_What is required_.
From the line with "healed := f.testBit 2" through the line with "With no injection", repeat the entries verbatim, both end lines included, and add nothing.

_Recorded data_.
* * * * *

-- ==== Sys2Proof/Machine/Ring.lean ====
section
/-! DEFINITION. The ring port (chapter 09): the adopted schedule, frames, the guardians, what a frame that arrives does,
the port's own frames, and the readings of Invar. -/

namespace Sys2Proof.Machine

/-- SLOTS (R279). -/
def RingSt.slots (r : RingSt) : Nat := fieldN (r.hdr 2) 16 13

/-- The master addresses in list order (R279). -/
def RingSt.masters (r : RingSt) : List Nat :=
  (List.range (min 16 (fieldN (r.hdr 3) 0 5))).map (fun i => fieldN (r.hdr (4 + i / 2)) (16 * (i % 2)) 10)

/-- A word of the adopted slot entries (R280). -/
def RingSt.entry (r : RingSt) (i : Nat) : Word := (alook i r.entries).getD 0

/-- OWNER, LENGTH and START of a slot (R280). -/
def RingSt.owner (r : RingSt) (n : Nat) : Nat := fieldN (r.entry (2 * n)) 0 10
def RingSt.length (r : RingSt) (n : Nat) : Nat := fieldN (r.entry (2 * n)) 16 12
def RingSt.start (r : RingSt) (n : Nat) : Nat := fieldN (r.entry (2 * n + 1)) 0 21

/-- The slots of a node in slot order. -/
def RingSt.owned (r : RingSt) (node : Nat) : List Nat := (List.range r.slots).filter (fun n => r.owner n = node)

/-- The sync slot of a master (R280). -/
def RingSt.sync (r : RingSt) (node : Nat) : Option Nat := (r.owned node).head?

/-- The stored link delay of a port; 0 until its first measurement (R273). -/
def RingPort.linkDelay (p : RingPort) : Nat := if p.valid then p.delay.toNat else 0

/-- L_R of the path that enters at a port (R272, R381). -/
def State.repeaterDelay (s : State) (p : Port) : Nat :=
  match p with
  | .W => (s.sealSt.word 1).toNat / 65536 % 256
  | .E => (s.sealSt.word 1).toNat / 16777216 % 256

/-- A frame as received (R275). -/
structure Frame where
  version : Nat
  null : Bool
  notVital : Bool
  healed : Bool
  /-- false X, true Y -/
  ring : Bool
  cold : Bool
  source : Nat
  slot : Nat
  bodyLen : Nat
  nc : Nat
  sched : Word
  delay : Nat
  /-- the reserved bits are 0 -/
  clean : Bool
  crcOk : Bool
  body : List Byte
  deriving DecidableEq, Repr

/-- The fields of a frame (R275). -/
def parseFrame (b : List Byte) : Frame :=
  let n := b.length - 4
  let f := leAt b 1 1
  { version := leAt b 0 1 % 16, null := f.testBit 0, notVital := f.testBit 1, healed := f.testBit 2
    ring := f.testBit 3, cold := f.testBit 4, source := leAt b 2 2 % 1024, slot := leAt b 4 2 % 4096
    bodyLen := leAt b 6 2 % 4096, nc := leAt b 8 6, sched := BitVec.ofNat 32 (leAt b 0x10 4), delay := leAt b 0x14 4
    clean := leAt b 0 1 / 16 = 0 && f / 32 = 0 && leAt b 2 2 / 1024 = 0 && leAt b 4 2 / 4096 = 0 &&
      leAt b 6 2 / 4096 = 0 && leAt b 0xE 2 = 0
    crcOk := 28 ≤ b.length && BitVec.ofNat 32 (leAt b n 4) = ringCrc (b.take n)
    body := (b.take n).drop 24 }
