-- ==== Sys2Proof/Machine/Tick.lean ====
section
/-! DEFINITION. The time that passes while no command waits: one tick of the 100 MHz clock (R106, R372). -/

namespace Sys2Proof.Machine

/-- The word at the pc of a core that executes instructions of its store, where the word spells none: no row of the
commands stands for it (R135). -/
def Lane.strayWord (x : Lane) (l : LaneId) : Option Word :=
  let pc := x.core.pc.toNat
  if x.core.run = .running && x.fetchable pc && pc < storeTop && !x.parityBad pc 4 && (decodeIxlo l (x.rd32 pc)).isNone then
    some (x.rd32 pc)
  else none

/-- A core that has come to a word which spells no instruction takes its trap (R135, log 26). -/
def State.stray (s : State) (l : LaneId) : State :=
  match (s.lane l).strayWord l with
  | some w => (s.illegal l w).counted l
  | none => s

/-- One tick with no command: the time base, where it has its clock, and the operating time advance by 10 ns, and a core
at a word that spells no instruction traps. -/
def State.tick (s : State) : State := LaneId.list.foldl State.stray (s.passTime 1)

end Sys2Proof.Machine
end

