/-- Requests, and what a reset clears and keeps (R352, R361, R363, R364, R365, R368, R369, R372, R373, R375, R441).
With no injection armed, RESET_REQ with a wrong key changes nothing; the second serving lane that asks for SY in a
cycle brings a pending reset with the restrictive state, and one alone is only noted; in a mode with votes a SAFE_STOP
request joined within 1 ms by another serving lane's stops the module, and one alone makes its lane decide STOP.
SY_RESET and PO_RESET, once flushed, MRST_N of 1.3 us or more, BROWN_OUT and the end of a power failure leave every
core, store block, route engine, vote, stage and time base at reset and the module in priming with the fuses and the
log kept, the sequence going on where power-good holds and MRST_N is released; SY keeps FIFO, buffer and power-cycle
count, PO clears the former and counts. MRST_N below 1 us has no effect; MRST_RELEASE starts priming again. Forms that
it says complete: RESET_REQ_SY, RESET_REQ_SAFE_STOP, SY_RESET, PO_RESET, BROWN_OUT, POWER_FAIL_END, MRST_N,
MRST_RELEASE. -/
def Obligations.Resets : Prop :=
  ∀ s : State, Quiet s →
    let cleared (t : State) : Prop :=
      t.md.mode = .priming ∧ t.stage = Stage.init ∧ t.tb = Timebase.init ∧ t.resync = Resync.init ∧ t.bist = BistSt.init ∧
        (∀ l, (t.lane l).core = Core.init ∧ (t.lane l).engine = Engine.init ∧ (t.lane l).vote = VoteBlk.init ∧
          (t.lane l).change = Change.init ∧ (t.lane l).sl = SlBlk.init ∧ (t.lane l).meas = Measure.init) ∧
        t.sealSt.otp = s.sealSt.otp ∧ t.sealSt.sw1 = s.sealSt.sw1 ∧ t.recorder.log = s.recorder.log ∧
        t.svc.flash = s.svc.flash ∧ t.guard.pendingReset = none ∧ t.guard.lockedOut = s.guard.lockedOut
    let powered (t : State) (src : Source) : Prop :=
      cleared t ∧ t.recorder.fifo = [] ∧ t.recorder.buffer = [] ∧ t.guard.pcycle = satInc s.guard.pcycle ∧
        t.guard.causeLast = BitVec.ofNat 4 src.num ∧ t.guard.causeLevel = 0 ∧ t.guard.dbg = 0 ∧
        t.sealSt.changed = false ∧ t.sealSt.primingDiff = false
    (∀ l key reason, key ≠ 0x5A →
      exec (.resetReqSy l key reason) s = .next s ∧ exec (.resetReqSafeStop l key reason) s = .next s) ∧
    (∀ l reason,
      (∀ k, k ≠ l → s.serves l = true → s.serves k = true → (s.lane k).reqSy.isSome = true → s.md.mode ≠ .powerFail →
        s.guard.priming = .done → s.guard.pendingReset = none → s.guard.level .laneRequest = .sy →
        ∃ t, exec (.resetReqSy l 0x5A reason) s = .next t ∧ t.guard.pendingReset = some (.sy, [.laneRequest]) ∧
          t.md.mode = .safeStop ∧ t.stage.on = 0 ∧ t.md.released = []) ∧
      ((∀ k, k ≠ l → (s.lane k).reqSy = none) →
        exec (.resetReqSy l 0x5A reason) s = .next (onLane s l fun x => { x with reqSy := some reason }))) ∧
    (∀ l reason, s.serves l = true → s.md.mode.votes = true →
      ((∀ k, k ≠ l → (s.lane k).reqStop = none) →
        exec (.resetReqSafeStop l 0x5A reason) s = .next (onLane s l fun x =>
          { x with reqStop := some (s.tb.nt, reason), cyc := { x.cyc with ownStop := true } })) ∧
      (∀ k at0 first, k ≠ l → s.serves k = true → (s.lane k).reqStop = some (at0, first) →
        s.tb.nt.toNat ≤ at0.toNat + 100000 → (∀ j, j ≠ l → j ≠ k → (s.lane j).reqStop = none) →
        ∃ t, exec (.resetReqSafeStop l 0x5A reason) s = .next t ∧ t.md.mode = .safeStop ∧ t.guard.sstopOrigin = 2 ∧
          t.guard.sstopReason = first ∧ t.stage.on = 0)) ∧
    (∀ cs, s.recorder.flushed = true →
      (s.guard.pendingReset = some (.sy, cs) →
        ∃ t, exec .syReset s = .next t ∧ cleared t ∧ t.guard.pcycle = s.guard.pcycle ∧
          t.guard.priming = (if s.guard.mrst = true ∨ s.guard.powerGood = false then .blocked else .active) ∧
          t.recorder.fifo = s.recorder.fifo ∧ t.recorder.buffer = s.recorder.buffer) ∧
      (∀ c, s.guard.pendingReset = some (.po, [c]) → ∃ t, exec .poReset s = .next t ∧ powered t c)) ∧
    (∀ ns, s.guard.mrst = false →
      (1300 ≤ ns → ∃ t, exec (.mrstN ns) s = .next t ∧ powered t .pin ∧ t.guard.mrst = true ∧
        t.guard.priming = .blocked) ∧
      (ns < 1000 → exec (.mrstN ns) s = .next { s with freeCtr := s.freeCtr + 1 })) ∧
    (s.guard.mrst = true →
      ∃ t, exec .mrstRelease s = .next t ∧ t.guard.mrst = false ∧ t.lanes = s.lanes ∧ t.md = s.md ∧
        t.guard.priming = (if s.guard.priming ≠ .blocked then s.guard.priming
          else if s.guard.powerGood = false then .blocked
          else if 8 ≤ s.guard.restartCount.toNat then .delay else .active)) ∧
    (∃ t, exec .brownOut s = .next t ∧ powered t .powerOn ∧ t.guard.priming = .blocked ∧
      t.guard.powerGood = false ∧ t.guard.optime = s.guard.optimeSaved ∧ t.guard.restartCount = 0) ∧
    (s.md.mode = .powerFail → s.guard.powerGood = true → s.recorder.flushed = true →
      ∃ t, exec .powerFailEnd s = .next t ∧ powered t .powerFailEnd)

* * * * *

_Solved exercise_.
  { version := leAt b 0 1 % 16, null := f.testBit 0, notVital := f.testBit 1, healed := f.testBit 2
    ring := f.testBit 3, cold := f.testBit 4, source := leAt b 2 2 % 1024, slot := leAt b 4 2 % 4096
    bodyLen := leAt b 6 2 % 4096, nc := leAt b 8 6, sched := BitVec.ofNat 32 (leAt b 0x10 4), delay := leAt b 0x14 4
    clean := leAt b 0 1 / 16 = 0 && f / 32 = 0 && leAt b 2 2 / 1024 = 0 && leAt b 4 2 / 4096 = 0 &&
      leAt b 6 2 / 4096 = 0 && leAt b 0xE 2 = 0
    crcOk := 28 ≤ b.length && BitVec.ofNat 32 (leAt b n 4) = ringCrc (b.take n)
    body := (b.take n).drop 24 }
-- ==== Sys2Proof/Machine/Tick.lean ====
section
/-! DEFINITION. The time that passes while no command waits: one tick of the 100 MHz clock (R106, R372). -/

namespace Sys2Proof.Machine

/-- The word at the pc of a core that executes instructions of its store, where the word spells none: no row of the
commands stands for it (R135). -/
def Lane.strayWord (x : Lane) (l : LaneId) : Option Word :=
  let pc := x.core.pc.toNat
  if x.core.run = .running && x.fetchable pc && pc < storeTop && !x.parityBad pc 4 && (decodeIxlo l (x.rd32 pc)).isNone then
    some (x.rd32 pc)
  else none

/-- A core that has come to a word which spells no instruction takes its trap (R135, log 26). -/
def State.stray (s : State) (l : LaneId) : State :=
  match (s.lane l).strayWord l with
  | some w => (s.illegal l w).counted l
  | none => s

/-- One tick with no command: the time base, where it has its clock, and the operating time advance by 10 ns, and a core
at a word that spells no instruction traps. -/
def State.tick (s : State) : State := LaneId.list.foldl State.stray (s.passTime 1)

end Sys2Proof.Machine
end

/-- Requests, and what a reset clears and keeps (R352, R361, R363, R364, R365, R368, R369, R372, R373, R375, R441).
With no injection armed, RESET_REQ with a wrong key changes nothing; the second serving lane that asks for SY in a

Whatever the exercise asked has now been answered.